[[ Records provided open ]]

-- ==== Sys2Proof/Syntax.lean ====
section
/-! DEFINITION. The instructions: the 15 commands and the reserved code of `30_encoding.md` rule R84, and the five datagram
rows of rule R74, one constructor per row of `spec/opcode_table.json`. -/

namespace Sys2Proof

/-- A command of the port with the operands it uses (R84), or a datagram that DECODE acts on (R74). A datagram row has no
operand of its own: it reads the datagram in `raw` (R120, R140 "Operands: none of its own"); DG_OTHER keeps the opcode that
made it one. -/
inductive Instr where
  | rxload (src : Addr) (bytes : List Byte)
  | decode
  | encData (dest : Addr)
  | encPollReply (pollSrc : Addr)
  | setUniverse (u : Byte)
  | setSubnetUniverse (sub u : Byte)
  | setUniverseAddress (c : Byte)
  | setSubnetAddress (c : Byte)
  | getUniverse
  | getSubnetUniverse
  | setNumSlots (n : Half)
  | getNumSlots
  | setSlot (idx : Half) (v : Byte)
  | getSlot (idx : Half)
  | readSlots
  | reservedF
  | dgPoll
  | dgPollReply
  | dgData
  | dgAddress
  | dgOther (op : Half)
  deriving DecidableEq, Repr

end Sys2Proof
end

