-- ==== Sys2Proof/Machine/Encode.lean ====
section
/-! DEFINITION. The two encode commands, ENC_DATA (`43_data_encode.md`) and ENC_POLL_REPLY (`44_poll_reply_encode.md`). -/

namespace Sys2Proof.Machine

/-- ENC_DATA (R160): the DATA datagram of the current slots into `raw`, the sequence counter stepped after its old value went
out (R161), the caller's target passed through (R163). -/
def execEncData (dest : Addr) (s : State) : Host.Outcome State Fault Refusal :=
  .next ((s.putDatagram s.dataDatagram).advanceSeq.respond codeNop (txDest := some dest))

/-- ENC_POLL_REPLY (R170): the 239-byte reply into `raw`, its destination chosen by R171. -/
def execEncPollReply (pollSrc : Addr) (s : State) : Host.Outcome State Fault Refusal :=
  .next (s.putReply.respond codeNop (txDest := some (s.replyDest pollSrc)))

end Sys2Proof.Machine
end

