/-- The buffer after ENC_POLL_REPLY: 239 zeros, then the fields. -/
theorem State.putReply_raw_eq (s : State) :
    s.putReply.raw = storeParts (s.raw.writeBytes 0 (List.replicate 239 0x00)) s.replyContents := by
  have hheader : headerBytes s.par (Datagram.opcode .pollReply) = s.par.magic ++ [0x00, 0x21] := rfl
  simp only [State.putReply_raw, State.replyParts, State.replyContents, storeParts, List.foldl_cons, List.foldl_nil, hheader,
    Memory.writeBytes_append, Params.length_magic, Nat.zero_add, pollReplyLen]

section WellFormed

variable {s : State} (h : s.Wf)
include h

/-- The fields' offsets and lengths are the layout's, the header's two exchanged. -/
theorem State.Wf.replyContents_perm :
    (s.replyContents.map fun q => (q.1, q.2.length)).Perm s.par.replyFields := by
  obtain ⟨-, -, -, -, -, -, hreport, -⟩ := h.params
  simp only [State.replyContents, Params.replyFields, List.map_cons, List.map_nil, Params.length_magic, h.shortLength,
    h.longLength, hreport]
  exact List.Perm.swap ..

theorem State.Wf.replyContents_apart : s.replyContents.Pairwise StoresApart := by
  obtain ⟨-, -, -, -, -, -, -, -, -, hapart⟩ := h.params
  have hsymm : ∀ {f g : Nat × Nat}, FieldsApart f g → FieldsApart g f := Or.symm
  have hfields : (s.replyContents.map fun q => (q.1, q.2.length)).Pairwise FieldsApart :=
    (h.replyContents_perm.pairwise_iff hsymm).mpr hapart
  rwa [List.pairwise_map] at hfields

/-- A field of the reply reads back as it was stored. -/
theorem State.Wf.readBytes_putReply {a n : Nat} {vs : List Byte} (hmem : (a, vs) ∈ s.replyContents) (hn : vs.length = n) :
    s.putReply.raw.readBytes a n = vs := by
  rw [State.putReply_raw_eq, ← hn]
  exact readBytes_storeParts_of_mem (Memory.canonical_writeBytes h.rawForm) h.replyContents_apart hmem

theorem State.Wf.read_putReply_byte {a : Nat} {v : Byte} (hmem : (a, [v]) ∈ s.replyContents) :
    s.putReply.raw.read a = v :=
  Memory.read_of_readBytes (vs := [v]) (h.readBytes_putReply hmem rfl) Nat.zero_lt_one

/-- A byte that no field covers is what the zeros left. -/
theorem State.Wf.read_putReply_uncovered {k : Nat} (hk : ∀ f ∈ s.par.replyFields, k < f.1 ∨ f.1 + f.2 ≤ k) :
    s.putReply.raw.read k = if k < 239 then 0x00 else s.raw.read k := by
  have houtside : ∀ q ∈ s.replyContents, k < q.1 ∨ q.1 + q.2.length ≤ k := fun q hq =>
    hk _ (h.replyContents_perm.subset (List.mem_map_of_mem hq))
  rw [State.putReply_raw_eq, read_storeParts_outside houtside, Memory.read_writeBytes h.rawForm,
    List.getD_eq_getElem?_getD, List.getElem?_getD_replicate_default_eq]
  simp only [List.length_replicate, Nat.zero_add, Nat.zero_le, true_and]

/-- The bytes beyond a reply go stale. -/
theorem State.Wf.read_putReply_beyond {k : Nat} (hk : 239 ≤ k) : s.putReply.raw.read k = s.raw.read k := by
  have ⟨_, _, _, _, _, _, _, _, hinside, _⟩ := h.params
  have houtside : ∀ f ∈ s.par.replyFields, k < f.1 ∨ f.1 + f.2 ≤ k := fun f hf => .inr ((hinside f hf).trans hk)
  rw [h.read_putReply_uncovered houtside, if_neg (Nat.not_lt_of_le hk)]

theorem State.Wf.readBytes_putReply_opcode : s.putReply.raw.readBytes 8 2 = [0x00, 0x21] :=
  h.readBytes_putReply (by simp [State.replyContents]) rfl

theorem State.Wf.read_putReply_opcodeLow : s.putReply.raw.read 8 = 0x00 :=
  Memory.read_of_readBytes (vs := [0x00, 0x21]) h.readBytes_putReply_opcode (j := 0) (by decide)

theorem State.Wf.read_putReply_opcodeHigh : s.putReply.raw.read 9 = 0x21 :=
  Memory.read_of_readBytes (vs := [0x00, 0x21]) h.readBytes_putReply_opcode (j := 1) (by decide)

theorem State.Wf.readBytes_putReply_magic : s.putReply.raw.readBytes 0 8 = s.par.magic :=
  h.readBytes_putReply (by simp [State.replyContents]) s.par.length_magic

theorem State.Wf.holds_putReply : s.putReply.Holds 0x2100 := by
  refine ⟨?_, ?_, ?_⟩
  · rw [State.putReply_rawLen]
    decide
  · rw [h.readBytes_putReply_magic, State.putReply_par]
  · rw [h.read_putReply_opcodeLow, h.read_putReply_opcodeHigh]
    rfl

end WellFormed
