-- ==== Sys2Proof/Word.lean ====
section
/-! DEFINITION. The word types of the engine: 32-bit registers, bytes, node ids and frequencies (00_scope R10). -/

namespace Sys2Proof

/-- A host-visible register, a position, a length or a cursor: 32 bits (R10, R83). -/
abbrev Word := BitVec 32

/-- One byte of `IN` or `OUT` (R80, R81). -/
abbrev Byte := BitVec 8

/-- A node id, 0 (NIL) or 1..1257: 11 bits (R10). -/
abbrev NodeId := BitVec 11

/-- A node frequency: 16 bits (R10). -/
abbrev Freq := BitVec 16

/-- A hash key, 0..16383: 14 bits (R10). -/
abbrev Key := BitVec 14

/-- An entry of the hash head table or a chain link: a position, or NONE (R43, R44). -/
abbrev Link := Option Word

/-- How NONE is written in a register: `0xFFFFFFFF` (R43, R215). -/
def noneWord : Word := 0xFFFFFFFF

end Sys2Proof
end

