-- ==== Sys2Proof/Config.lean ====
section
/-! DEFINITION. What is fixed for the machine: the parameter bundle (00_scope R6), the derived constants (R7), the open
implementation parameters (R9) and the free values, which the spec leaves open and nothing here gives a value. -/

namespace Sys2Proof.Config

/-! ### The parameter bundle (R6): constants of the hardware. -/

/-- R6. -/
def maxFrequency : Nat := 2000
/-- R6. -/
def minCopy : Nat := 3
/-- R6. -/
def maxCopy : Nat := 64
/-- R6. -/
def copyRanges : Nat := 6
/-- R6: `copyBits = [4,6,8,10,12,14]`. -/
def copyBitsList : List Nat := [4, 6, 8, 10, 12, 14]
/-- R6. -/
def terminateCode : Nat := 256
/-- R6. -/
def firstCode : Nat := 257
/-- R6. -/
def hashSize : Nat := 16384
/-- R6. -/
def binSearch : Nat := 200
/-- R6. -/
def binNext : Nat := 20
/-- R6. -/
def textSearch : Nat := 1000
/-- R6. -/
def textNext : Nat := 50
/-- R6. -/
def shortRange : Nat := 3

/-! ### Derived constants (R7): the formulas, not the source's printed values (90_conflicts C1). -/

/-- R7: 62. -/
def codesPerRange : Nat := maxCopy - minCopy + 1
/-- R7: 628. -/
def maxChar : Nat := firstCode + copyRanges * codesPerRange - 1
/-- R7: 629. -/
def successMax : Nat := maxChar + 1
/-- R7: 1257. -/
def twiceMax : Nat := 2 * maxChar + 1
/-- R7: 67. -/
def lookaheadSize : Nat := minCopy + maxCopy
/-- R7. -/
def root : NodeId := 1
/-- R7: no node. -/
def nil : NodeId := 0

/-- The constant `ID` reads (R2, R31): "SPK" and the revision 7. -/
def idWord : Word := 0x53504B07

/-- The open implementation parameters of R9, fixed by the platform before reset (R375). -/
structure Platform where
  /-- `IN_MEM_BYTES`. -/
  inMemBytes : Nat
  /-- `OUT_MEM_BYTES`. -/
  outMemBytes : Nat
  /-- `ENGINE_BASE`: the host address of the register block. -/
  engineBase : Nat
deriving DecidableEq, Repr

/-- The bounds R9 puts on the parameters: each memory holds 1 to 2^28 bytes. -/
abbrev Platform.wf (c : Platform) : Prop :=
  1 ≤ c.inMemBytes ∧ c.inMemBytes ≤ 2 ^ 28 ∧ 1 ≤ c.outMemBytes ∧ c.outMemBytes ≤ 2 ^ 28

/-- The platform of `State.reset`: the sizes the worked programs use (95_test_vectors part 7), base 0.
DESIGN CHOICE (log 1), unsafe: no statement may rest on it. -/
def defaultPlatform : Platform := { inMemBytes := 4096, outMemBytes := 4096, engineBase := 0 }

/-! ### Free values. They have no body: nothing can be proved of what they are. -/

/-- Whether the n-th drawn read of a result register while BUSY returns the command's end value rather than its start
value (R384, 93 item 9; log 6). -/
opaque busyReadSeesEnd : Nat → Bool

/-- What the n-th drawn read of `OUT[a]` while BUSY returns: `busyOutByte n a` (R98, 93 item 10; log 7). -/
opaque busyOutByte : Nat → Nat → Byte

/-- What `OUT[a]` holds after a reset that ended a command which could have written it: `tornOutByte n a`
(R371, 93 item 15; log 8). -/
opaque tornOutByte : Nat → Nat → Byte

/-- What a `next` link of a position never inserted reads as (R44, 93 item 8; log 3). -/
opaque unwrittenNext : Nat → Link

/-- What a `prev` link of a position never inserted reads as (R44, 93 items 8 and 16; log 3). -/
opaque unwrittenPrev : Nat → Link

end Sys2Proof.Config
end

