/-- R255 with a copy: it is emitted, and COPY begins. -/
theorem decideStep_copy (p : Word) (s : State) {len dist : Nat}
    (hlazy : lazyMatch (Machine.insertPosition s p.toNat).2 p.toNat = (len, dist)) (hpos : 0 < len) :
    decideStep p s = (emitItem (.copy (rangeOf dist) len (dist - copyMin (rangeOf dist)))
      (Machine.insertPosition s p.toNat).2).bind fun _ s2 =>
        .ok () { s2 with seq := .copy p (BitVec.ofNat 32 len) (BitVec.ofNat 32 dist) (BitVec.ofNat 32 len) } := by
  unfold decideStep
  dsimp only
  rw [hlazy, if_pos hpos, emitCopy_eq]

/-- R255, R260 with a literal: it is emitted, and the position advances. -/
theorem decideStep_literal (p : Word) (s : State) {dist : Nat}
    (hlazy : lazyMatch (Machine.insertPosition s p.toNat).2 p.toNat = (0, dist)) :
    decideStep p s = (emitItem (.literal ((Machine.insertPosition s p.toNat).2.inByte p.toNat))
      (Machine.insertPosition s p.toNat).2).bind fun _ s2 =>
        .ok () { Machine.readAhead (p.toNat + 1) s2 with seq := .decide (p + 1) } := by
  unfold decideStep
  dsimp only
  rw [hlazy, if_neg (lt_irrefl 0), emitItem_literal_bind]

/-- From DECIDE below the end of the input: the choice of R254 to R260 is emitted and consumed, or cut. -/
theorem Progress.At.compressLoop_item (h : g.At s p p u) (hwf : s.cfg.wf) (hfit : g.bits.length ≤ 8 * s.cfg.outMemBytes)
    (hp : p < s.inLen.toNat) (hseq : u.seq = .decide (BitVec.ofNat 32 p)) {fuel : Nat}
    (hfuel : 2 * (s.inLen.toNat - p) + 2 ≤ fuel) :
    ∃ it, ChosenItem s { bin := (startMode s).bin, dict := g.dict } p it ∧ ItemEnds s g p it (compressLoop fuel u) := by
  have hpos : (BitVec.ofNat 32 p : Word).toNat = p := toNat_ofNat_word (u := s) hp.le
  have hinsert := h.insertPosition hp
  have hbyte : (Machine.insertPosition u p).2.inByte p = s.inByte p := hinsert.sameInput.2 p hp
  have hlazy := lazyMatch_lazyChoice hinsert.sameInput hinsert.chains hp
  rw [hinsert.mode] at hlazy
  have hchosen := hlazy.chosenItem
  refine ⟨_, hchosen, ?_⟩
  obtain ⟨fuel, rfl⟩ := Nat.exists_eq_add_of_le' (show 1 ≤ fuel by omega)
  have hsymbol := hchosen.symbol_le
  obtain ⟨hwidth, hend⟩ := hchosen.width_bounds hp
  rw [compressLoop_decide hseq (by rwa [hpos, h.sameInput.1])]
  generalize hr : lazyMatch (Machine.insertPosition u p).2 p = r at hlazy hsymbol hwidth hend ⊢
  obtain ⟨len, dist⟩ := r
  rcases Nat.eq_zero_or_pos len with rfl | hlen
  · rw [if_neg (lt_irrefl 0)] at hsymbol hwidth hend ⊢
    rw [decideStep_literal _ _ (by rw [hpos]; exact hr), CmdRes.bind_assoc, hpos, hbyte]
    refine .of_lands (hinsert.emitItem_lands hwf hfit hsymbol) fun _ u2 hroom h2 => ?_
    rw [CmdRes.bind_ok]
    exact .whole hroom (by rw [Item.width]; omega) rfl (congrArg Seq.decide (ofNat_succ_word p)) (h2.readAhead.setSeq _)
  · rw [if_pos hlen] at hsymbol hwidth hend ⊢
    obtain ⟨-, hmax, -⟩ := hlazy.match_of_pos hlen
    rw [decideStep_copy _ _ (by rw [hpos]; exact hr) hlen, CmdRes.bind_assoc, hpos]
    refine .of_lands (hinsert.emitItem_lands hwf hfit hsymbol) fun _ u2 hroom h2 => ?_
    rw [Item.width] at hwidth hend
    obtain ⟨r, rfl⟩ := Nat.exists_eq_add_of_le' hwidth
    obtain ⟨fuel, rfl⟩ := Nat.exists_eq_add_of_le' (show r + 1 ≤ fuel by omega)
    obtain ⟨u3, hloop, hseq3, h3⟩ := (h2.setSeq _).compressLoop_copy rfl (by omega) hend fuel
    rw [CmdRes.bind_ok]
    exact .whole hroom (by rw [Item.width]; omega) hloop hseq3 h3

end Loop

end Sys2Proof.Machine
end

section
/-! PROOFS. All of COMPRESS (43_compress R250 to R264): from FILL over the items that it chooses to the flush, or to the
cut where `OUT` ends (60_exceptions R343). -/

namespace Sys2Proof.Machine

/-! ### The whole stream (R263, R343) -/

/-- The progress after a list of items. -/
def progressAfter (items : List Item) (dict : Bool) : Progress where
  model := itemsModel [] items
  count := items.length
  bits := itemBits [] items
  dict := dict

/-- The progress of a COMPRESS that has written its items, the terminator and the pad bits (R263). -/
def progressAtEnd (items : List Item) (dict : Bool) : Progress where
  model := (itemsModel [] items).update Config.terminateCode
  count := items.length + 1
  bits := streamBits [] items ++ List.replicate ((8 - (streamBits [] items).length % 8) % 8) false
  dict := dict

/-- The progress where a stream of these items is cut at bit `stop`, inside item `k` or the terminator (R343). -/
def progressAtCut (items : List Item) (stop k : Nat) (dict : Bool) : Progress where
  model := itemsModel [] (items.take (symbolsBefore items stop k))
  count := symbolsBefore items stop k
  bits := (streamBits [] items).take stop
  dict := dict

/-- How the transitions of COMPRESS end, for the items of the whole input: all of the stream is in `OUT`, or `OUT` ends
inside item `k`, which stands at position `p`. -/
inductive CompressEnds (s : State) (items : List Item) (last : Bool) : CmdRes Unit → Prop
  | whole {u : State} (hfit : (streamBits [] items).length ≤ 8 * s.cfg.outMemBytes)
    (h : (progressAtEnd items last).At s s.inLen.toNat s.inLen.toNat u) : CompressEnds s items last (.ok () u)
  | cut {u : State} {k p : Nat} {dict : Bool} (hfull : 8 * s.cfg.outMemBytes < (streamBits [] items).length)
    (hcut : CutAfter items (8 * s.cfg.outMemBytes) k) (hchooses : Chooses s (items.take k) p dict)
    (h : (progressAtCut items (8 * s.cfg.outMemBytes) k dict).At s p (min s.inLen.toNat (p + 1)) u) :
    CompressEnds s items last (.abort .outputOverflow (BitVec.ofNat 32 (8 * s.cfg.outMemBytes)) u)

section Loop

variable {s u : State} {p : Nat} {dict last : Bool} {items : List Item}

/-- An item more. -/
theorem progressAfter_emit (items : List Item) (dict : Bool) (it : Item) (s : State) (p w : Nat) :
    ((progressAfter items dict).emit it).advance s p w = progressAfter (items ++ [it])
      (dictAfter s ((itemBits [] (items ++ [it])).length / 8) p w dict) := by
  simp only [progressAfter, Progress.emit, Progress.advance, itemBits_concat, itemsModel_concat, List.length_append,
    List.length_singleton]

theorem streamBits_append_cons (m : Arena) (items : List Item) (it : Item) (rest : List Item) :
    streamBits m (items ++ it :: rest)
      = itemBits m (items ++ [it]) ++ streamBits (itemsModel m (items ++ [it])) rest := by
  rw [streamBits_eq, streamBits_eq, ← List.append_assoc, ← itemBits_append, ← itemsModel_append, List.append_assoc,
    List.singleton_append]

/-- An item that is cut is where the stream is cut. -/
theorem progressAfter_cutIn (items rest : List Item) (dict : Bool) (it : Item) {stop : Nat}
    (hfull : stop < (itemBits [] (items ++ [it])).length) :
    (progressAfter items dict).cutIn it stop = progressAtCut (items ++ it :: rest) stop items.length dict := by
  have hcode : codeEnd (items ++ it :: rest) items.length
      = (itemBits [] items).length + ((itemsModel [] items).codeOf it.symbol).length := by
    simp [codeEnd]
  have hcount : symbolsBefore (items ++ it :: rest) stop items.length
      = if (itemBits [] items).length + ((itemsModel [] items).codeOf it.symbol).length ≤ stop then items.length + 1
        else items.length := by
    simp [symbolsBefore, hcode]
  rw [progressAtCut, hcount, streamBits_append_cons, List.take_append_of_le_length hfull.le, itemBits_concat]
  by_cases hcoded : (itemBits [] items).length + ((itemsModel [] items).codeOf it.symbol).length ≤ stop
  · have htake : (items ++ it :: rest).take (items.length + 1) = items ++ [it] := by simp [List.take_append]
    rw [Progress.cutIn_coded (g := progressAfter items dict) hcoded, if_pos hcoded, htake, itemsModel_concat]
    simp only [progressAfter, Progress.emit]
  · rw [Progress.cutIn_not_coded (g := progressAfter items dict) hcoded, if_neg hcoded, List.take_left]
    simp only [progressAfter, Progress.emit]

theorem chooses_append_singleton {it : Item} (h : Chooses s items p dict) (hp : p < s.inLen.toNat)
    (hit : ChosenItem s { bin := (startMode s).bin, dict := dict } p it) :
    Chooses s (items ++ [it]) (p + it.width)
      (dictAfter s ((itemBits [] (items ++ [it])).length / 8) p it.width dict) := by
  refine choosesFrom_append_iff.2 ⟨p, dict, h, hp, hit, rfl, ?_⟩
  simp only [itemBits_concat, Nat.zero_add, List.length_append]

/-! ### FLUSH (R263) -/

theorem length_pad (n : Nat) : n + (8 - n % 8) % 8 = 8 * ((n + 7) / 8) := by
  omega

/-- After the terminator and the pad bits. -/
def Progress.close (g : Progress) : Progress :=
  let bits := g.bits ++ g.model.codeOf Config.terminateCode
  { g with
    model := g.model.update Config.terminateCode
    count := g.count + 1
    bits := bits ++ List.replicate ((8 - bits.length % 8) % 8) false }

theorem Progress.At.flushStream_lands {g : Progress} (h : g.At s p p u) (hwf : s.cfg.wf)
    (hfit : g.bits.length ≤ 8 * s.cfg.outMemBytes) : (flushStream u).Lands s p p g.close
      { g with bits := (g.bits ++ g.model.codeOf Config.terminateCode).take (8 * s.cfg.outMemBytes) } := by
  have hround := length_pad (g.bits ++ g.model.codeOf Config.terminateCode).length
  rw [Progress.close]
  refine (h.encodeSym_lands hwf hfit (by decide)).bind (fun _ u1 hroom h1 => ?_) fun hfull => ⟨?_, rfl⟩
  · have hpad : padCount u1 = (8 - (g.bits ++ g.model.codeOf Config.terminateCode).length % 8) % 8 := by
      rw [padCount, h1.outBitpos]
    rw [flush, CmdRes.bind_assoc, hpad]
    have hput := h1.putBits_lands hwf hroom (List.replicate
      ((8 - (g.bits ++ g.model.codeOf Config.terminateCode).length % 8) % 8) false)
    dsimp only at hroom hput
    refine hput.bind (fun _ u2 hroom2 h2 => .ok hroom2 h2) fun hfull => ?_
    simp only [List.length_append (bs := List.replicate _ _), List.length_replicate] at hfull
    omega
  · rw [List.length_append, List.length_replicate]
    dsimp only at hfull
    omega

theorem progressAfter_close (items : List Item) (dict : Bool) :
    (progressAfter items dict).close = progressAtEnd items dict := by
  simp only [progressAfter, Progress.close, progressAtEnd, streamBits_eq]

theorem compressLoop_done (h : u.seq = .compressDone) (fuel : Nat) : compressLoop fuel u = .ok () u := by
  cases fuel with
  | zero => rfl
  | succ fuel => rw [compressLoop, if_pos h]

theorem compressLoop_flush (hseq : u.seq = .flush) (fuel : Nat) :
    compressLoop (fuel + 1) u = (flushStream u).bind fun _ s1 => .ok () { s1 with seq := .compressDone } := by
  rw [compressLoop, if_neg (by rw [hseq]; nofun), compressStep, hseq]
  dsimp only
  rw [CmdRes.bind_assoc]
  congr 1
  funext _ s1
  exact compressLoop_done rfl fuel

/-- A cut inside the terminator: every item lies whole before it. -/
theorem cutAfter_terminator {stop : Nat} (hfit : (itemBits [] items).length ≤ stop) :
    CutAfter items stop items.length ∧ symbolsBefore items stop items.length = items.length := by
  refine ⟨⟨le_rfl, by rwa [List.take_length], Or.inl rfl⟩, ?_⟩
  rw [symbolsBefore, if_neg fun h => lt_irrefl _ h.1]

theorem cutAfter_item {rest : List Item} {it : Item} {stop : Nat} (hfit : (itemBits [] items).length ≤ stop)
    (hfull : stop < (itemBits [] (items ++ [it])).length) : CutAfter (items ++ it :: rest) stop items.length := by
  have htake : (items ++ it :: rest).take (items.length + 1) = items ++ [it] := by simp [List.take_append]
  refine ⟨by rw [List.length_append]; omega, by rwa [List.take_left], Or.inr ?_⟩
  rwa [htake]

[[ Records provided closed ]]

*Work required*
Give again, word for word, every line of the listing above from the one with "rw [h.read_putReply_uncovered houtside, if_neg" to the one with "0) (by decide)", both inclusive, and nothing beyond them.

*Response to this exercise*
  rw [h.read_putReply_uncovered houtside, if_neg (Nat.not_lt_of_le hk)]

theorem State.Wf.readBytes_putReply_opcode : s.putReply.raw.readBytes 8 2 = [0x00, 0x21] :=
  h.readBytes_putReply (by simp [State.replyContents]) rfl

theorem State.Wf.read_putReply_opcodeLow : s.putReply.raw.read 8 = 0x00 :=
  Memory.read_of_readBytes (vs := [0x00, 0x21]) h.readBytes_putReply_opcode (j := 0) (by decide)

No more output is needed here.